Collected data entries
========================================================================

/-! ### Element-wise arithmetic (R114 to R119) -/

/-- `FMT`. -/
def vFmt (w : W128) : Nat := wbits w 11 8
/-- `RND`. -/
def vRnd (w : W128) : Nat := wbits w 13 12
/-- `SATF` (for packs, `FORM`). -/
def vSatf (w : W128) : Bool := bit w.toNat 14
/-- `AUX`. -/
def vAux (w : W128) : Nat := wbits w 95 81
/-- `RNG` of R114. -/
def vRng (w : W128) : Nat := wbits w 103 96

/-- Destination and sources, when each is present exactly as the instruction lists it. -/
def vOperands (w : W128) (n : Nat) : Option (VSpec × List VSpec) :=
  match specOf (wbits w 38 25), specOf (wbits w 52 39), specOf (wbits w 66 53), specOf (wbits w 80 67) with
  | some d, some a, some b, some c =>
    let fits (i : Nat) (x : VSpec) : Bool := (x == .absent) == decide (n ≤ i)
    if d ≠ .absent ∧ fits 0 a = true ∧ fits 1 b = true ∧ fits 2 c = true then some (d, [a, b, c].take n) else none
  | _, _, _, _ => none

/-- The checks of R113 to R118 for an instruction that computes in `FMT`: `aux` says which `AUX` it accepts, `bitsOnly`
that it copies bits. -/
def arithRefusal (w : W128) (n : Nat) (bitsOnly : Bool) (aux : Nat → Bool) : Nat :=
  if wbits w 107 104 ≠ 0 then 0x010A
  else if formatKnown (vFmt w) = false then 0x0107
  else if vFmt w > 1 ∨ (bitsOnly = true ∧ vFmt w ≠ 0) ∨ vRnd w = 2 ∨ vSatf w = true ∨ vRng w ≠ 0 then 0x010A
  else if aux (vAux w) = false then 0x010A
  else match vOperands w n with
    | none => 0x010A
    | some (d, as) => if vFmt w = 1 ∧ (d :: as).any VSpec.isAcc = true then 0x010A else 0

/-- Start an instruction that writes one operand with its lanes, position by position, in its last cycle (R111). -/
def writeLanes (s : State) (tile : Nat) (w : W128) (d : VSpec) (fmt cycles : Nat) (x0 : VectorStatus) (ls : List (List Lane)) : State :=
  let x := ls.zipIdx.foldl (fun x l => addLanes x l.2 d.number l.2 l.1) x0
  runVector s tile { word := w, cycles := cycles, dest := wbits w 38 25, words := ls.map (joinLanes fmt), status := x }

/-- Lanes in an element. -/
def lanes (fmt : Nat) : Nat := 32 / laneWidth fmt

/-- An instruction that computes each lane of its destination from the same lane of its sources. -/
def execLanes (op n cycles tile : Nat) (aux : Nat → Bool) (s : State) (f : W128 → List LaneIn → Lane) : Res :=
  startVector op tile s (fun w u =>
    let code := arithRefusal w n false aux
    match vOperands w n with
    | none => refuseVector u tile w code
    | some (d, as) =>
      if code ≠ 0 then refuseVector u tile w code
      else withReads u tile w [] as (fun v =>
        let t := v.tile tile
        let fmt := vFmt w
        writeLanes v tile w d fmt cycles {} ((List.range 256).map (fun p => (List.range (lanes fmt)).map (fun k =>
          f w (as.zipIdx.map (fun a => (fmt, laneOf fmt (readSpec t a.1 p) k, a.2))))))))

/-- No `AUX` bit is used. -/
def noAux (a : Nat) : Bool := a == 0

/-- Operand i of a lane. -/
def laneNum (ins : List LaneIn) (i : Nat) : FpNum := (ins[i]?).elim (zeroNum false) inNum

/-- An operation on two values. -/
def execTwo (op tile : Nat) (s : State) (g : FpNum → FpNum → FpNum × Bool) : Res :=
  execLanes op 2 1 tile noAux s (fun w ins =>
    let r := g (laneNum ins 0) (laneNum ins 1)
    laneFrom (vFmt w) false (vRnd w) 0 ins (r.1, r.2, false))

/-- A function of one value. -/
def execFunction (op cycles tile : Nat) (s : State) (g : FpNum → FnResult) : Res :=
  execLanes op 1 cycles tile noAux s (fun w ins => laneFrom (vFmt w) false (vRnd w) 0 ins (g (laneNum ins 0)))

/-- VADD. -/
def execVadd (tile : Nat) (s : State) : Res := execTwo 0x40 tile s addNum
/-- VSUB. -/
def execVsub (tile : Nat) (s : State) : Res := execTwo 0x41 tile s (fun a b => addNum a b.negate)
/-- VMUL. -/
def execVmul (tile : Nat) (s : State) : Res := execTwo 0x42 tile s mulNum
/-- VMIN. -/
def execVmin (tile : Nat) (s : State) : Res := execTwo 0x44 tile s minNum
/-- VMAX. -/
def execVmax (tile : Nat) (s : State) : Res := execTwo 0x45 tile s maxNum
/-- VEXP2. -/
def execVexp2 (tile : Nat) (s : State) : Res := execFunction 0x46 4 tile s exp2Num
/-- VLOG2. -/
def execVlog2 (tile : Nat) (s : State) : Res := execFunction 0x47 4 tile s log2Num
/-- VRCP. -/
def execVrcp (tile : Nat) (s : State) : Res := execFunction 0x48 2 tile s rcpNum
/-- VRSQ. -/
def execVrsq (tile : Nat) (s : State) : Res := execFunction 0x49 2 tile s rsqNum

/-- VFMA. -/
def execVfma (tile : Nat) (s : State) : Res :=
  execLanes 0x43 3 1 tile noAux s (fun w ins =>
    let r := fmaNum (laneNum ins 0) (laneNum ins 1) (laneNum ins 2)
    laneFrom (vFmt w) false (vRnd w) 0 ins (r.1, r.2, false))

/-- VCMP: a mask, which is no floating-point result; only a signalling NaN raises invalid (R118). -/
def execVcmp (tile : Nat) (s : State) : Res :=
  execLanes 0x4A 2 1 tile (fun a => decide (a < 7)) s (fun w ins =>
    { code := if compareNum (vAux w) (laneNum ins 0) (laneNum ins 1) then 2 ^ laneWidth (vFmt w) - 1 else 0
      fl := { invalid := ins.any (fun i => (inNum i).signals) } })

/-- An instruction that copies bits: no NaN is canonicalised and no exception is raised (R115). -/
def execBits (op n tile : Nat) (s : State) (f : Tile → List VSpec → Nat → W32) : Res :=
  startVector op tile s (fun w u =>
    let code := arithRefusal w n true noAux
    match vOperands w n with
    | none => refuseVector u tile w code
    | some (_, as) =>
      if code ≠ 0 then refuseVector u tile w code
      else withReads u tile w [] as (fun v =>
        runVector v tile { word := w, cycles := 1, dest := wbits w 38 25, words := (List.range 256).map (f (v.tile tile) as) }))

/-- Word p of operand i of a list. -/
def wordAt (t : Tile) (as : List VSpec) (i p : Nat) : W32 := readSpec t (as.getD i .absent) p

/-- VSEL. -/
def execVsel (tile : Nat) (s : State) : Res :=
  execBits 0x4B 3 tile s (fun t as p => (wordAt t as 0 p &&& wordAt t as 2 p) ||| (wordAt t as 1 p &&& ~~~(wordAt t as 2 p)))
/-- VTRN. -/
def execVtrn (tile : Nat) (s : State) : Res := execBits 0x4D 1 tile s (fun t as p => wordAt t as 0 (p % 16 * 16 + p / 16))
/-- VMOV. -/
def execVmov (tile : Nat) (s : State) : Res := execBits 0x4F 1 tile s (fun t as p => wordAt t as 0 p)

/-! ### VRED (R117) -/

/-- Combine neighbours; each sum is rounded to the format. -/
def combinePair (kind fmt rnd : Nat) (a b : FpNum) : FpNum × Ieee :=
  match kind with
  | 0 =>
    let r := addNum a b
    let y := roundNum (fmtOf fmt) false rnd 0 r.1
    (decodeNum (fmtOf fmt) y.code, y.flags.join { invalid := r.2 })
  | 1 => let r := maxNum a b; (r.1, { invalid := r.2 })
  | _ => let r := minNum a b; (r.1, { invalid := r.2 })

/-- One level of the pairwise order. -/
def pairUp (kind fmt rnd : Nat) : List FpNum → List FpNum × Ieee
  | a :: b :: r =>
    let x := combinePair kind fmt rnd a b
    let y := pairUp kind fmt rnd r
    (x.1 :: y.1, x.2.join y.2)
  | r => (r, {})

/-- Levels of the pairwise order, from the leaves. -/
def pairwise (kind fmt rnd : Nat) : Nat → List FpNum → List FpNum × Ieee
  | 0, l => (l, {})
  | n + 1, l =>
    let a := pairUp kind fmt rnd l
    let b := pairwise kind fmt rnd n a.1
    (b.1, a.2.join b.2)

/-- Reduce 16 inputs to a lane. -/
def reduceLane (kind fmt rnd : Nat) (ins : List LaneIn) : Lane :=
  let r := pairwise kind fmt rnd 4 (ins.map inNum)
  let l := laneFrom fmt false rnd 0 ins (r.1.headD (zeroNum false), r.2.invalid, false)
  { l with fl := l.fl.join r.2 }

/-- VRED. -/
def execVred (tile : Nat) (s : State) : Res :=
  startVector 0x4C tile s (fun w u =>
    let code := arithRefusal w 1 false (fun a => decide (a < 6))
    match vOperands w 1 with
    | none => refuseVector u tile w code
    | some (d, as) =>
      if code ≠ 0 then refuseVector u tile w code
      else withReads u tile w [] as (fun v =>
        let t := v.tile tile
        let fmt := vFmt w
        let cols := bit (vAux w) 0
        let line (i : Nat) : List Lane := (List.range (lanes fmt)).map (fun k =>
          reduceLane (vAux w / 2) fmt (vRnd w) ((List.range 16).map (fun j =>
            (fmt, laneOf fmt (wordAt t as 0 (if cols then 16 * j + i else 16 * i + j)) k, 0))))
        writeLanes v tile w d fmt 1 {} ((List.range 256).map (fun p =>
          if cols then (if p < 16 then line p else []) else (if p % 16 = 0 then line (p / 16) else [])))))

/-! ### VCVT (R120) -/

/-- Destination format. -/
def cvtTo (w : W128) : Nat := wbits w 84 81
/-- `LANE`. -/
def cvtLane (w : W128) : Nat := wbits w 86 85

/-- FP8 codes. -/
def isFp8 (f : Nat) : Bool := f == 3 || f == 4
/-- 16-bit formats. -/
def isHalf (f : Nat) : Bool := f == 1 || f == 2

/-- The lanes of a destination element, as (source, source lane); none for a pair that is not accepted. A source of
FP8 narrowing is the number of the register after the first. -/
def cvtMap (src dst lane : Nat) : Option (List (Nat × Nat)) :=
  if src = 0 ∧ isHalf dst = true ∧ lane = 0 then some [(0, 0), (1, 0)]
  else if src = 0 ∧ isFp8 dst = true ∧ lane = 0 then some [(0, 0), (1, 0), (2, 0), (3, 0)]
  else if isHalf src = true ∧ dst = 0 ∧ lane < 2 then some [(0, lane)]
  else if isFp8 src = true ∧ dst = 0 then some [(0, lane)]
  else if isHalf src = true ∧ isHalf dst = true ∧ src ≠ dst ∧ lane = 0 then some [(0, 0), (0, 1)]
  else none

/-- Sources that a conversion lists. -/
def cvtSources (w : W128) : Nat := if vFmt w = 0 ∧ isHalf (cvtTo w) = true then 2 else 1

/-- The checks of VCVT. Accumulator tiles are FP32 (R110), so each may stand only where the conversion has FP32, and none
where `FMT` is BF16. -/
def cvtRefusal (w : W128) : Nat :=
  if wbits w 107 104 ≠ 0 ∨ wbits w 95 87 ≠ 0 then 0x010A
  else if formatKnown (vFmt w) = false ∨ formatKnown (cvtTo w) = false then 0x0107
  else if vRnd w = 3 ∧ isFp8 (cvtTo w) = true then 0x0107
  else if (vSatf w = true ∧ isFp8 (cvtTo w) = false) ∨ (vRnd w ≠ 2 ∧ vRng w ≠ 0) then 0x010A
  else if (cvtMap (vFmt w) (cvtTo w) (cvtLane w)).isNone then 0x010A
  else match vOperands w (cvtSources w) with
    | none => 0x010A
    | some (d, as) =>
      if (vFmt w ≠ 0 ∧ as.any VSpec.isAcc = true) ∨ ((cvtTo w ≠ 0 ∨ vFmt w = 1) ∧ d.isAcc = true) then 0x010A
      else if isFp8 (cvtTo w) = true then (match as with | [.reg n] => if n ≤ 28 then 0 else 0x010A | _ => 0x010A)
      else 0

/-- The operands a conversion reads. -/
def cvtReads (w : W128) (as : List VSpec) : List VSpec :=
  match as with
  | [.reg n] => if isFp8 (cvtTo w) then (List.range 4).map (fun k => .reg (n + k)) else as
  | _ => as

/-- VCVT. -/
def execVcvt (tile : Nat) (s : State) : Res :=
  startVector 0x4E tile s (fun w u =>
    let code := cvtRefusal w
    match vOperands w (cvtSources w), cvtMap (vFmt w) (cvtTo w) (cvtLane w) with
    | some (d, as), some m =>
      if code ≠ 0 then refuseVector u tile w code
      else
        let rs := cvtReads w as
        withReads u tile w [] rs (fun v =>
          let n := 256 * m.length
          let q := if vRnd w = 2 then drawWords (n / 16) (v.tile tile) (vRng w) else ([], v.tile tile)
          let rb := randomBytes q.1 n
          let t := v.tile tile
          let one (p : Nat) (k : (Nat × Nat) × Nat) : Lane :=
            let i : LaneIn := (vFmt w, laneOf (vFmt w) (wordAt t rs k.1.1 p) k.1.2, if isFp8 (cvtTo w) then 0 else k.1.1)
            laneFrom (cvtTo w) (vSatf w) (vRnd w) (rb.getD (p * m.length + k.2) 0) [i] (inNum i, false, false)
          writeLanes (v.setTile tile q.2) tile w d (cvtTo w) 1 { rwords := BitVec.ofNat 32 q.1.length }
            ((List.range 256).map (fun p => m.zipIdx.map (one p))))
    | _, _ => refuseVector u tile w (if code = 0 then 0x010A else code))

/-! ### VLD and VST (R121) -/

/-- Offset of element p. -/
def strided (w : W128) (p : Nat) : Int :=
  (wbits w 62 39 : Int) + 4 * ((p / 16 : Nat) * signed 16 (wbits w 78 63) + (p % 16 : Nat) * signed 16 (wbits w 94 79))

/-- The checks of VLD and VST. -/
def moveRefusal (w : W128) (store : Bool) : Nat :=
  match specOf (wbits w 38 25) with
  | some (.reg _) =>
    if wbits w 107 95 ≠ 0 ∨ wbits w 14 8 ≠ 0 then 0x010A
    else if wbits w 62 39 % 4 ≠ 0 then 0x0105
    else if (List.range 256).any (fun p => decide (strided w p < 0) || decide (strided w p ≥ sramBytes) ||
        (store && touchesContext (strided w p).toNat 4)) then 0x0105
    else 0
  | _ => 0x010A

/-- Cycles: one when both strides are zero. -/
def moveCycles (w : W128) : Nat := if wbits w 94 63 = 0 then 1 else 4

/-- VLD. -/
def execVld (tile : Nat) (s : State) : Res :=
  startVector 0x50 tile s (fun w u =>
    let code := moveRefusal w false
    if code ≠ 0 then refuseVector u tile w code
    else
      let at_ := (List.range 256).map (fun p => (strided w p).toNat)
      withReads u tile w (at_.map (fun a => (a, 4))) [] (fun v =>
        let t := v.tile tile
        runVector (v.setTile tile (writeSpec t (.reg (wbits w 31 27)) (at_.map (fun a => BitVec.ofNat 32 (tileNat t a 4))))) tile
          { word := w, cycles := moveCycles w }))

/-- VST: of several elements that name one word, the later in row-major order lands last. -/
def execVst (tile : Nat) (s : State) : Res :=
  startVector 0x51 tile s (fun w u =>
    let code := moveRefusal w true
    if code ≠ 0 then refuseVector u tile w code
    else
      let src : VSpec := .reg (wbits w 31 27)
      withReads u tile w [] [src] (fun v =>
        let t := v.tile tile
        let t1 := (List.range 256).foldl (fun x p =>
          (x.touch v.clk (strided w p).toNat 4).store (strided w p).toNat (leBytes 4 (readSpec t src p).toNat)) t
        runVector (v.setTile tile t1) tile { word := w, cycles := moveCycles w }))

/-! ### Packs (R122 to R128) -/

/-- `NREG`. -/
def pNreg (w : W128) : Nat := wbits w 43 39
/-- `AXIS`, which VSG1 ignores (R128). -/
def pAxis (w : W128) : Bool := bit w.toNat 44 && opOf w != 0x5A
/-- `PASS`. -/
def pPass (w : W128) : Nat := wbits w 46 45
/-- Byte offset of the layout block. -/
def pBlk (w : W128) : Nat := wbits w 64 47 * 64
/-- `VI`. -/
def pVi (w : W128) : Nat := wbits w 73 65
/-- `EOFF`. -/
def pEoff (w : W128) : Nat := wbits w 92 74
/-- `RNG` of R122. -/
def pRng (w : W128) : Nat := wbits w 100 93

/-- The tiles an instruction names (R124); none where one is out of range. -/
def packTiles (w : W128) : Option (List VSpec) :=
  let n := pNreg w
  match specOf (wbits w 38 25) with
  | some (.reg k) => if k + n ≤ 32 then some ((List.range n).map (fun j => .reg (k + j))) else none
  | some (.acc b lay rb cb) =>
    if (if pAxis w then rb + n ≤ tileRows lay else cb + n ≤ tileCols lay) then
      some ((List.range n).map (fun j => if pAxis w then .acc b lay (rb + j) cb else .acc b lay rb (cb + j)))
    else none
  | _ => none

/-- The tile and position of instruction element k (R124). -/
def packPlace (w : W128) (k : Nat) : Nat × Nat :=
  let m := 16 * pNreg w
  let e := k % m
  let v := k / m
  (e / 16, if pAxis w then e % 16 * 16 + v else v * 16 + e % 16)

/-- The layout block (R123). -/
structure PackLayout where
  mb0   : Nat
  mb1   : Nat
  sb    : Nat
  sstr  : Nat
  raddr : Nat
  ilv   : Bool
  v     : Nat
  deriving DecidableEq, Repr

========================================================================

● **ACTIVITY**:
Please reproduce, exactly as they appear above, the lines from the line containing "conversion reads. -/" up to and including the line containing "as), some m =>".

● **RESULT**:
/-- The operands a conversion reads. -/
def cvtReads (w : W128) (as : List VSpec) : List VSpec :=
  match as with
  | [.reg n] => if isFp8 (cvtTo w) then (List.range 4).map (fun k => .reg (n + k)) else as
  | _ => as

/-- VCVT. -/
def execVcvt (tile : Nat) (s : State) : Res :=
  startVector 0x4E tile s (fun w u =>
    let code := cvtRefusal w
    match vOperands w (cvtSources w), cvtMap (vFmt w) (cvtTo w) (cvtLane w) with
    | some (d, as), some m =>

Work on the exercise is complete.